Stage 0: Ingest (Deterministic)

Run:

python scripts/ingest_zoom_captions.py "<transcript_or_session_path>"

Required outputs:

  • .pipeline/segment_ledger.jsonl
  • .pipeline/segment_manifest.jsonl

Stage 1: Refine (Chat Stage)

Load references/stage1-refine.md.

Produce:

  • .pipeline/refined_transcript.md
  • .pipeline/topic_inventory.json
  • .pipeline/corrections_log.csv
  • .pipeline/uncertainty_report.json

Stage 2: Synthesize (Chat Stage)

Load references/stage2-synthesize.md.

Produce:

  • .pipeline/structured_notes.md
  • .pipeline/coverage_matrix.json

Stage 3: Enhance (Chat Stage)

Load:

  • references/stage3-enhance.md
  • references/tutorial-tech-bar-raiser.md

Produce:

  • .pipeline/enhanced_notes.md
  • final_notes.md
  • bootcamp_index.md

Stage 4: Validate (Deterministic)

Run:

python scripts/validate_coverage.py --pipeline-dir .pipeline

Validation guidance: references/stage4-validate.md.

Hard gates:

  1. Segment coverage accountability
  2. Uncertainty retention
  3. No orphan claims

Stage 5: Publish

Run:

python scripts/publish_tutorial_notes.py --root "<sessions_root>" --session-dir "<session_dir>"

Result:

  • Published tutorial filename in canonical format
  • Learner-safe note without noisy source tags
  • Updated course index links

One-Command Guided Mode

Use guided runner for chat-window workflows:

python scripts/run_chat_pipeline.py run "<transcript_or_session_path>" --deep-pass

This enforces required handoffs and deep quality gates.
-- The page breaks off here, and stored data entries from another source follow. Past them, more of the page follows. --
-- ==== Sys2Proof/Machine/Flags.lean ====
section
/-! DEFINITION. The engine has no flags (spec/10_state.md R29): a comparison or logical operator writes the word 0 or 1, and
a branch tests a register for nonzero. These are those two conversions. -/

namespace Sys2Proof.Machine

/-- "comparisons and logical ops yield 0 or 1" (R125). -/
def truth (b : Bool) : Word := if b then 1 else 0

/-- "nonzero" is any word but 0 (R162). -/
def isNonzero (w : Word) : Bool := w != 0

end Sys2Proof.Machine
end

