/-- A load, store or pointer read whose first access faults takes that fault and changes nothing else. Derived from R43, R44,
R94, R96, R98, R100, R102, R104, R106, R108, R193, R194. The address PC names, and the `pc0` of a record, is `pcAddr`: the
model's choice, log 22. -/
def Obligations.FirstAccessFaults : Prop :=
  ∀ (s : State) (off : Int),
    (∀ ρ, ReadFaults s (s.cfg.codeBase + off) ρ →
      exec (.ldsL off) s = .next (faultRecord s s ρ (.int (s.cfg.codeBase + off))) ∧
      exec (.ldsR off) s = .next (faultRecord s s ρ (.int (s.cfg.codeBase + off))) ∧
      exec (.ldsiL off) s = .next (faultRecord s s ρ (.int (s.cfg.codeBase + off))) ∧
      exec (.ldsiR off) s = .next (faultRecord s s ρ (.int (s.cfg.codeBase + off))) ∧
      exec (.stsiL off) s = .next (faultRecord s s ρ (.int (s.cfg.codeBase + off))) ∧
      exec (.stsiR off) s = .next (faultRecord s s ρ (.int (s.cfg.codeBase + off)))) ∧
    (∀ ρ, ReadFaults s (sint32 s.spl + off) ρ →
      exec (.ldfL off) s = .next (faultRecord s s ρ (.int (sint32 s.spl + off))) ∧
      exec (.ldfR off) s = .next (faultRecord s s ρ (.int (sint32 s.spl + off))) ∧
      exec (.ldfiL off) s = .next (faultRecord s s ρ (.int (sint32 s.spl + off))) ∧
      exec (.ldfiR off) s = .next (faultRecord s s ρ (.int (sint32 s.spl + off))) ∧
      exec (.stfiL off) s = .next (faultRecord s s ρ (.int (sint32 s.spl + off))) ∧
      exec (.stfiR off) s = .next (faultRecord s s ρ (.int (sint32 s.spl + off)))) ∧
    (s.OutsideAddr (s.cfg.codeBase + off) →
      exec (.stsL off) s = .next (faultRecord s s .addressOutOfRange (.int (s.cfg.codeBase + off))) ∧
      exec (.stsR off) s = .next (faultRecord s s .addressOutOfRange (.int (s.cfg.codeBase + off)))) ∧
    (s.OutsideAddr (sint32 s.spl + off) →
      exec (.stfL off) s = .next (faultRecord s s .addressOutOfRange (.int (sint32 s.spl + off))) ∧
      exec (.stfR off) s = .next (faultRecord s s .addressOutOfRange (.int (sint32 s.spl + off))))

/-- An indirect access that faults after its pointer read keeps that device read and nothing else (the reply it used stays
used, log 5). Derived from R93, R98, R100, R106, R108, R193, R194. The address PC names, and the `pc0` of a record, is
`pcAddr`: the model's choice, log 22. What a device read answers comes from the model's own list of replies: log 7. -/
def Obligations.SecondAccessFaults : Prop :=
  ∀ (s t : State) (off : Int) (p : Word),
    (ReadGives s (s.cfg.codeBase + off) p t →
      (∀ ρ, ReadFaults t (sint32 p) ρ →
        exec (.ldsiL off) s = .next (faultRecord s t ρ (.int (sint32 p))) ∧
        exec (.ldsiR off) s = .next (faultRecord s t ρ (.int (sint32 p)))) ∧
      (t.OutsideAddr (sint32 p) →
        exec (.stsiL off) s = .next (faultRecord s t .addressOutOfRange (.int (sint32 p))) ∧
        exec (.stsiR off) s = .next (faultRecord s t .addressOutOfRange (.int (sint32 p))))) ∧
    (ReadGives s (sint32 s.spl + off) p t →
      (∀ ρ, ReadFaults t (sint32 p) ρ →
        exec (.ldfiL off) s = .next (faultRecord s t ρ (.int (sint32 p))) ∧
        exec (.ldfiR off) s = .next (faultRecord s t ρ (.int (sint32 p)))) ∧
      (t.OutsideAddr (sint32 p) →
        exec (.stfiL off) s = .next (faultRecord s t .addressOutOfRange (.int (sint32 p))) ∧
        exec (.stfiR off) s = .next (faultRecord s t .addressOutOfRange (.int (sint32 p)))))
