-- ==== Sys2Proof/Laws/Meanings.lean ====
section
/-! SUPPORT. What the shared parts of the meanings can do: loads, stores, the access through a pointer, the operator
instructions, call and return. Each lemma says once everything its part can do; later proofs cite it. -/

namespace Sys2Proof.Machine

/-! ### Loads and stores of L -/

/-- A completed load into L: the read completed, and L holds what it gave. -/
theorem loadL_eq_ok {a : Int} {s t : State} (h : loadL a s = .ok () t) :
    ∃ w u, ReadGives s a w u ∧ t = u.setL w := by
  obtain ⟨w, u, h₁, h₂⟩ := Res.bind_eq_ok h
  cases h₂
  exact ⟨w, u, memRead_eq_ok h₁, rfl⟩

theorem loadL_of_gives {a : Int} {s u : State} {w : Word} (h : ReadGives s a w u) :
    loadL a s = .ok () (u.setL w) := by
  unfold loadL
  rw [memRead_of_gives h]
  rfl

/-- A load into L raises what its read raises. -/
theorem loadL_eq_raised {a : Int} {s t : State} {ρ : Reason} {i : Info} (h : loadL a s = .raised ρ i t) :
    ReadFaults s a ρ ∧ i = .int a ∧ t = s := by
  rcases Res.bind_eq_raised h with h | ⟨w, u, -, h⟩
  · exact memRead_eq_raised h
  · cases h

theorem loadL_of_faults {a : Int} {s : State} {ρ : Reason} (h : ReadFaults s a ρ) :
    loadL a s = .raised ρ (.int a) s := by
  unfold loadL
  rw [memRead_of_faults h]
  rfl

/-- A load into L is stuck where its read is. -/
theorem loadL_eq_stuck {a : Int} {s : State} {f : Fault} (h : loadL a s = .stuck f) : ReadSticks s a := by
  rcases Res.bind_eq_stuck h with h | ⟨w, u, -, h⟩
  · exact memRead_eq_stuck h
  · cases h

theorem loadL_of_sticks {a : Int} {s : State} (h : ReadSticks s a) :
    loadL a s = .stuck .deviceReadUnanswered := by
  unfold loadL
  rw [memRead_of_sticks h]
  rfl

/-- A completed store of L: one plain word, or one recorded device write. -/
theorem storeL_eq_ok {a : Int} {s t : State} (h : storeL a s = .ok () t) :
    (s.PlainAddr a ∧ t = s.setMem (s.mem.write a.toNat s.l)) ∨
      (s.DeviceAddr a ∧ t = deviceWrite a.toNat s.l s) := memWrite_eq_ok h

/-- A store of L raises only `AddressOutOfRange`. -/
theorem storeL_eq_raised {a : Int} {s t : State} {ρ : Reason} {i : Info} (h : storeL a s = .raised ρ i t) :
    s.OutsideAddr a ∧ ρ = .addressOutOfRange ∧ i = .int a ∧ t = s := memWrite_eq_raised h

theorem storeL_ne_stuck (a : Int) (s : State) (f : Fault) : storeL a s ≠ .stuck f := memWrite_ne_stuck a s.l s f

/-! ### Loads and stores of R -/

/-- A completed load into R: the read completed, and R holds what it gave. -/
theorem loadR_eq_ok {a : Int} {s t : State} (h : loadR a s = .ok () t) :
    ∃ w u, ReadGives s a w u ∧ t = u.setR w := by
  obtain ⟨w, u, h₁, h₂⟩ := Res.bind_eq_ok h
  cases h₂
  exact ⟨w, u, memRead_eq_ok h₁, rfl⟩

theorem loadR_of_gives {a : Int} {s u : State} {w : Word} (h : ReadGives s a w u) :
    loadR a s = .ok () (u.setR w) := by
  unfold loadR
  rw [memRead_of_gives h]
  rfl

/-- A load into R raises what its read raises. -/
theorem loadR_eq_raised {a : Int} {s t : State} {ρ : Reason} {i : Info} (h : loadR a s = .raised ρ i t) :
    ReadFaults s a ρ ∧ i = .int a ∧ t = s := by
  rcases Res.bind_eq_raised h with h | ⟨w, u, -, h⟩
  · exact memRead_eq_raised h
  · cases h

theorem loadR_of_faults {a : Int} {s : State} {ρ : Reason} (h : ReadFaults s a ρ) :
    loadR a s = .raised ρ (.int a) s := by
  unfold loadR
  rw [memRead_of_faults h]
  rfl

/-- A load into R is stuck where its read is. -/
theorem loadR_eq_stuck {a : Int} {s : State} {f : Fault} (h : loadR a s = .stuck f) : ReadSticks s a := by
  rcases Res.bind_eq_stuck h with h | ⟨w, u, -, h⟩
  · exact memRead_eq_stuck h
  · cases h

theorem loadR_of_sticks {a : Int} {s : State} (h : ReadSticks s a) :
    loadR a s = .stuck .deviceReadUnanswered := by
  unfold loadR
  rw [memRead_of_sticks h]
  rfl

/-- A completed store of R: one plain word, or one recorded device write. -/
theorem storeR_eq_ok {a : Int} {s t : State} (h : storeR a s = .ok () t) :
    (s.PlainAddr a ∧ t = s.setMem (s.mem.write a.toNat s.r)) ∨
      (s.DeviceAddr a ∧ t = deviceWrite a.toNat s.r s) := memWrite_eq_ok h

/-- A store of R raises only `AddressOutOfRange`. -/
theorem storeR_eq_raised {a : Int} {s t : State} {ρ : Reason} {i : Info} (h : storeR a s = .raised ρ i t) :
    s.OutsideAddr a ∧ ρ = .addressOutOfRange ∧ i = .int a ∧ t = s := memWrite_eq_raised h

theorem storeR_ne_stuck (a : Int) (s : State) (f : Fault) : storeR a s ≠ .stuck f := memWrite_ne_stuck a s.r s f

/-! ### Through a pointer -/

/-- A completed access through a pointer: the pointer read, then the access at the address it names (R93). -/
theorem viaPointer_eq_ok {a : Int} {access : Int → State → Res Unit} {s t : State}
    (h : viaPointer a access s = .ok () t) : ∃ p u, ReadGives s a p u ∧ access (sint32 p) u = .ok () t := by
  obtain ⟨p, u, h₁, h₂⟩ := Res.bind_eq_ok h
  exact ⟨p, u, memRead_eq_ok h₁, h₂⟩

theorem viaPointer_of_gives {a : Int} {access : Int → State → Res Unit} {s u : State} {p : Word}
    (h : ReadGives s a p u) : viaPointer a access s = access (sint32 p) u := by
  unfold viaPointer
  rw [memRead_of_gives h]
  rfl

/-- It raises what the pointer read raises, or, after that read, what the access raises (R194). -/
theorem viaPointer_eq_raised {a : Int} {access : Int → State → Res Unit} {s t : State} {ρ : Reason} {i : Info}
    (h : viaPointer a access s = .raised ρ i t) :
    (ReadFaults s a ρ ∧ i = .int a ∧ t = s) ∨ ∃ p u, ReadGives s a p u ∧ access (sint32 p) u = .raised ρ i t := by
  rcases Res.bind_eq_raised h with h | ⟨p, u, h₁, h₂⟩
  · exact .inl (memRead_eq_raised h)
  · exact .inr ⟨p, u, memRead_eq_ok h₁, h₂⟩

theorem viaPointer_of_faults {a : Int} {access : Int → State → Res Unit} {s : State} {ρ : Reason}
    (h : ReadFaults s a ρ) : viaPointer a access s = .raised ρ (.int a) s := by
  unfold viaPointer
  rw [memRead_of_faults h]
  rfl

theorem viaPointer_eq_stuck {a : Int} {access : Int → State → Res Unit} {s : State} {f : Fault}
    (h : viaPointer a access s = .stuck f) :
    ReadSticks s a ∨ ∃ p u, ReadGives s a p u ∧ access (sint32 p) u = .stuck f := by
  rcases Res.bind_eq_stuck h with h | ⟨p, u, h₁, h₂⟩
  · exact .inl (memRead_eq_stuck h)
  · exact .inr ⟨p, u, memRead_eq_ok h₁, h₂⟩

theorem viaPointer_of_sticks {a : Int} {access : Int → State → Res Unit} {s : State} (h : ReadSticks s a) :
    viaPointer a access s = .stuck .deviceReadUnanswered := by
  unfold viaPointer
  rw [memRead_of_sticks h]
  rfl

/-! ### The operator instructions -/

/-- A completed binary operator writes its result to L and nothing else (R122). -/
theorem binaryToL_eq_ok {o : BinOp} {w : Word} {s t : State} (h : binaryToL o w s = .ok () t) :
    ∃ v, binop s.cfg o s.l s.r = .ok v ∧ t = s.setL v := by
  unfold binaryToL at h
  split at h
  · cases h
    exact ⟨_, ‹_›, rfl⟩
  · cases h

/-- A binary operator raises the operator unit's fault, with the instruction word as info (R191). -/
theorem binaryToL_eq_raised {o : BinOp} {w : Word} {s t : State} {ρ : Reason} {i : Info}
    (h : binaryToL o w s = .raised ρ i t) : binop s.cfg o s.l s.r = .error ρ ∧ i = .word w ∧ t = s := by
  unfold binaryToL at h
  split at h
  · cases h
  · cases h
    exact ⟨‹_›, rfl, rfl⟩

theorem binaryToL_ne_stuck (o : BinOp) (w : Word) (s : State) (f : Fault) : binaryToL o w s ≠ .stuck f := by
  unfold binaryToL
  split <;> simp

/-- A completed binary operator writes its result to R and nothing else (R123). -/
theorem binaryToR_eq_ok {o : BinOp} {w : Word} {s t : State} (h : binaryToR o w s = .ok () t) :
    ∃ v, binop s.cfg o s.l s.r = .ok v ∧ t = s.setR v := by
  unfold binaryToR at h
  split at h
  · cases h
    exact ⟨_, ‹_›, rfl⟩
  · cases h

/-- A binary operator raises the operator unit's fault, with the instruction word as info (R191). -/
theorem binaryToR_eq_raised {o : BinOp} {w : Word} {s t : State} {ρ : Reason} {i : Info}
    (h : binaryToR o w s = .raised ρ i t) : binop s.cfg o s.l s.r = .error ρ ∧ i = .word w ∧ t = s := by
  unfold binaryToR at h
  split at h
  · cases h
  · cases h
    exact ⟨‹_›, rfl, rfl⟩

theorem binaryToR_ne_stuck (o : BinOp) (w : Word) (s : State) (f : Fault) : binaryToR o w s ≠ .stuck f := by
  unfold binaryToR
  split <;> simp

/-! ### Call and return -/

/-- A completed frame entry: the two linkage writes, then SPL, SPR and PC (R165). -/
theorem enterFrame_eq_ok {S n next : Int} {s t : State} (h : enterFrame S n next s = .ok () t) :
    ∃ u v, memWrite (S - 1) s.pc s = .ok () u ∧ memWrite S u.spl u = .ok () v ∧
      t = ((v.setSpl (word S)).setSpr (word (S + n))).goTo next := by
  obtain ⟨_, u, h₁, h₂⟩ := Res.bind_eq_ok h
  obtain ⟨_, v, h₃, h₄⟩ := Res.bind_eq_ok h₂
  cases h₄
  exact ⟨u, v, h₁, h₃, rfl⟩

/-- A frame entry raises only `AddressOutOfRange`, from one of its two writes. -/
theorem enterFrame_eq_raised {S n next : Int} {s t : State} {ρ : Reason} {i : Info}
    (h : enterFrame S n next s = .raised ρ i t) :
    ρ = .addressOutOfRange ∧ (t = s ∧ s.OutsideAddr (S - 1) ∧ i = .int (S - 1) ∨
      memWrite (S - 1) s.pc s = .ok () t ∧ t.OutsideAddr S ∧ i = .int S) := by
  rcases Res.bind_eq_raised h with h | ⟨_, u, h₁, h₂⟩
  · obtain ⟨h₁, h₂, h₃, h₄⟩ := memWrite_eq_raised h
    exact ⟨h₂, .inl ⟨h₄, h₁, h₃⟩⟩
  · rcases Res.bind_eq_raised h₂ with h | ⟨_, v, -, h⟩
    · obtain ⟨h₃, h₄, h₅, rfl⟩ := memWrite_eq_raised h
      exact ⟨h₄, .inr ⟨h₁, h₃, h₅⟩⟩
    · cases h

theorem enterFrame_ne_stuck (S n next : Int) (s : State) (f : Fault) : enterFrame S n next s ≠ .stuck f := by
  intro h
  rcases Res.bind_eq_stuck h with h | ⟨_, u, -, h⟩
  · exact memWrite_ne_stuck _ _ _ _ h
  · rcases Res.bind_eq_stuck h with h | ⟨_, v, -, h⟩
    · exact memWrite_ne_stuck _ _ _ _ h
    · cases h

/-- A completed `CALL`: the frame-size read completed, the checks passed, the frame was entered (R165). -/
theorem callBody_eq_ok {off : Int} {s t : State} (h : callBody off s = .ok () t) :
    ∃ nw u, ReadGives s (s.cfg.codeBase + off - 1) nw u ∧ 0 ≤ sint32 nw ∧
      (u.cfg.stackBase : Int) ≤ sint32 u.spr - 1 ∧ sint32 u.spr + sint32 nw ≤ u.cfg.memSize ∧
      enterFrame (sint32 u.spr) (sint32 nw) (s.cfg.codeBase + off) u = .ok () t := by
  obtain ⟨nw, u, h₁, h₂⟩ := Res.bind_eq_ok h
  unfold callWithSize at h₂
  simp only at h₂
  split at h₂
  · cases h₂
  · split at h₂
    · cases h₂
    · exact ⟨nw, u, memRead_eq_ok h₁, by omega, by omega, by omega, h₂⟩

/-- Everything a `CALL` can raise, in the order of R165. -/
theorem callBody_eq_raised {off : Int} {s t : State} {ρ : Reason} {i : Info} (h : callBody off s = .raised ρ i t) :
    (ReadFaults s (s.cfg.codeBase + off - 1) ρ ∧ i = .int (s.cfg.codeBase + off - 1) ∧ t = s) ∨
      ∃ nw u, ReadGives s (s.cfg.codeBase + off - 1) nw u ∧
        ((ρ = .badFrameSize ∧ i = .word nw ∧ t = u ∧ sint32 nw < 0) ∨
          (ρ = .stackOverflow ∧ i = .int (sint32 u.spr + sint32 nw) ∧ t = u ∧ 0 ≤ sint32 nw ∧
            (sint32 u.spr - 1 < u.cfg.stackBase ∨ u.cfg.memSize < sint32 u.spr + sint32 nw)) ∨
          (0 ≤ sint32 nw ∧ (u.cfg.stackBase : Int) ≤ sint32 u.spr - 1 ∧ sint32 u.spr + sint32 nw ≤ u.cfg.memSize ∧
            enterFrame (sint32 u.spr) (sint32 nw) (s.cfg.codeBase + off) u = .raised ρ i t)) := by
  rcases Res.bind_eq_raised h with h | ⟨nw, u, h₁, h₂⟩
  · exact .inl (memRead_eq_raised h)
  · refine .inr ⟨nw, u, memRead_eq_ok h₁, ?_⟩
    unfold callWithSize at h₂
    simp only at h₂
    split at h₂
    · cases h₂
      exact .inl ⟨rfl, rfl, rfl, ‹_›⟩
    · split at h₂
      · cases h₂
        exact .inr (.inl ⟨rfl, rfl, rfl, by omega, ‹_›⟩)
      · exact .inr (.inr ⟨by omega, by omega, by omega, h₂⟩)

/-- A `CALL` is stuck only on its frame-size read. -/
theorem callBody_eq_stuck {off : Int} {s : State} {f : Fault} (h : callBody off s = .stuck f) :
    ReadSticks s (s.cfg.codeBase + off - 1) := by
  rcases Res.bind_eq_stuck h with h | ⟨nw, u, -, h⟩
  · exact memRead_eq_stuck h
  · unfold callWithSize at h
    simp only at h
    split at h
    · cases h
    · split at h
      · cases h
      · exact absurd h (enterFrame_ne_stuck _ _ _ _ _)

/-- A completed `RET`: the two reads, then SPR, SPL and PC (R166). -/
theorem retBody_eq_ok {s t : State} (h : retBody s = .ok () t) :
    ∃ saved u ret v, ReadGives s (sint32 s.spl) saved u ∧ ReadGives u (sint32 s.spl - 1) ret v ∧
      t = ((v.setSpr s.spl).setSpl saved).setPc ret := by
  obtain ⟨saved, u, h₁, h₂⟩ := Res.bind_eq_ok h
  obtain ⟨ret, v, h₃, h₄⟩ := Res.bind_eq_ok h₂
  exact ⟨saved, u, ret, v, memRead_eq_ok h₁, memRead_eq_ok h₃, (Res.ok.inj h₄).2.symm⟩

theorem retBody_of_gives {s u v : State} {saved ret : Word} (h₁ : ReadGives s (sint32 s.spl) saved u)
    (h₂ : ReadGives u (sint32 s.spl - 1) ret v) :
    retBody s = .ok () (((v.setSpr s.spl).setSpl saved).setPc ret) := by
  unfold retBody
  rw [memRead_of_gives h₁, Res.bind_ok, memRead_of_gives h₂, Res.bind_ok]

/-- Everything a `RET` can raise: the saved-SPL read first (R166). -/
theorem retBody_eq_raised {s t : State} {ρ : Reason} {i : Info} (h : retBody s = .raised ρ i t) :
    (ReadFaults s (sint32 s.spl) ρ ∧ i = .int (sint32 s.spl) ∧ t = s) ∨
      ∃ saved, ReadGives s (sint32 s.spl) saved t ∧ ReadFaults t (sint32 s.spl - 1) ρ ∧ i = .int (sint32 s.spl - 1) := by
  rcases Res.bind_eq_raised h with h | ⟨saved, u, h₁, h₂⟩
  · exact .inl (memRead_eq_raised h)
  · rcases Res.bind_eq_raised h₂ with h | ⟨ret, v, -, h⟩
    · obtain ⟨h₃, h₄, h₅⟩ := memRead_eq_raised h
      exact .inr ⟨saved, h₅ ▸ memRead_eq_ok h₁, h₅ ▸ h₃, h₄⟩
    · cases h

/-- A `RET` is stuck only on one of its two reads. -/
theorem retBody_eq_stuck {s : State} {f : Fault} (h : retBody s = .stuck f) :
    ReadSticks s (sint32 s.spl) ∨
      ∃ saved u, ReadGives s (sint32 s.spl) saved u ∧ ReadSticks u (sint32 s.spl - 1) := by
  rcases Res.bind_eq_stuck h with h | ⟨saved, u, h₁, h₂⟩
  · exact .inl (memRead_eq_stuck h)
  · rcases Res.bind_eq_stuck h₂ with h | ⟨ret, v, -, h⟩
    · exact .inr ⟨saved, u, memRead_eq_ok h₁, memRead_eq_stuck h⟩
    · cases h

end Sys2Proof.Machine
end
Optional Resource Enrichment Stage

Run when class notes include external links (Notion/Canva/Drive):

python scripts/resource_enrichment.py --all-sessions

Single session:

python scripts/resource_enrichment.py --session-dir "<session_dir>"

Auth options:

  • Notion: NOTION_TOKEN_V2, NOTION_ACTIVE_USER
  • Canva: RESOURCE_PLAYWRIGHT_STORAGE_STATE

Reference: references/resource-enrichment-authenticated-flow.md.

Optional AI/ML Colab Enrichment

Run for Colab-backed AI/ML classes:

python scripts/run_colab_notebook_pipeline.py

Reference: references/colab-notebook-explainer-pipeline.md.

Large Transcript Handling

If input exceeds context comfort:

  1. Run Stage 1 by chunks.
  2. Merge chunk artifacts:
python scripts/merge_chunks.py --chunk-dirs "<chunkA/.pipeline>" "<chunkB/.pipeline>" --output-dir "<session/.pipeline>"
  1. Continue Stage 2 onward on merged artifacts.

Required Outputs Checklist

Learner-facing:

  • final_notes.md
  • <Domain> Class <NN> [DD-MM-YYYY] - <Topic>.md
  • bootcamp_index.md

Pipeline/audit:

  • .pipeline/segment_ledger.jsonl
  • .pipeline/segment_manifest.jsonl
  • .pipeline/refined_transcript.md
  • .pipeline/topic_inventory.json
  • .pipeline/corrections_log.csv
  • .pipeline/uncertainty_report.json
  • .pipeline/structured_notes.md
  • .pipeline/coverage_matrix.json
  • .pipeline/enhanced_notes.md
  • .pipeline/validation_report.md
  • .pipeline/exceptions.json (if fail)

Quality gates:

  • .pipeline/deep_pass_report.md (when --deep-pass)
  • .pipeline/deep_pass_exceptions.json (when --deep-pass)

Resource enrichment (optional):

  • .resources/resource_enrichment_report.json

Execution Rules

  • Fail fast on missing required artifacts.
  • Report missing outputs explicitly by file path.
  • Retry only from earliest failing stage.
  • Keep resource extraction status explicit (success/fallback/blocked).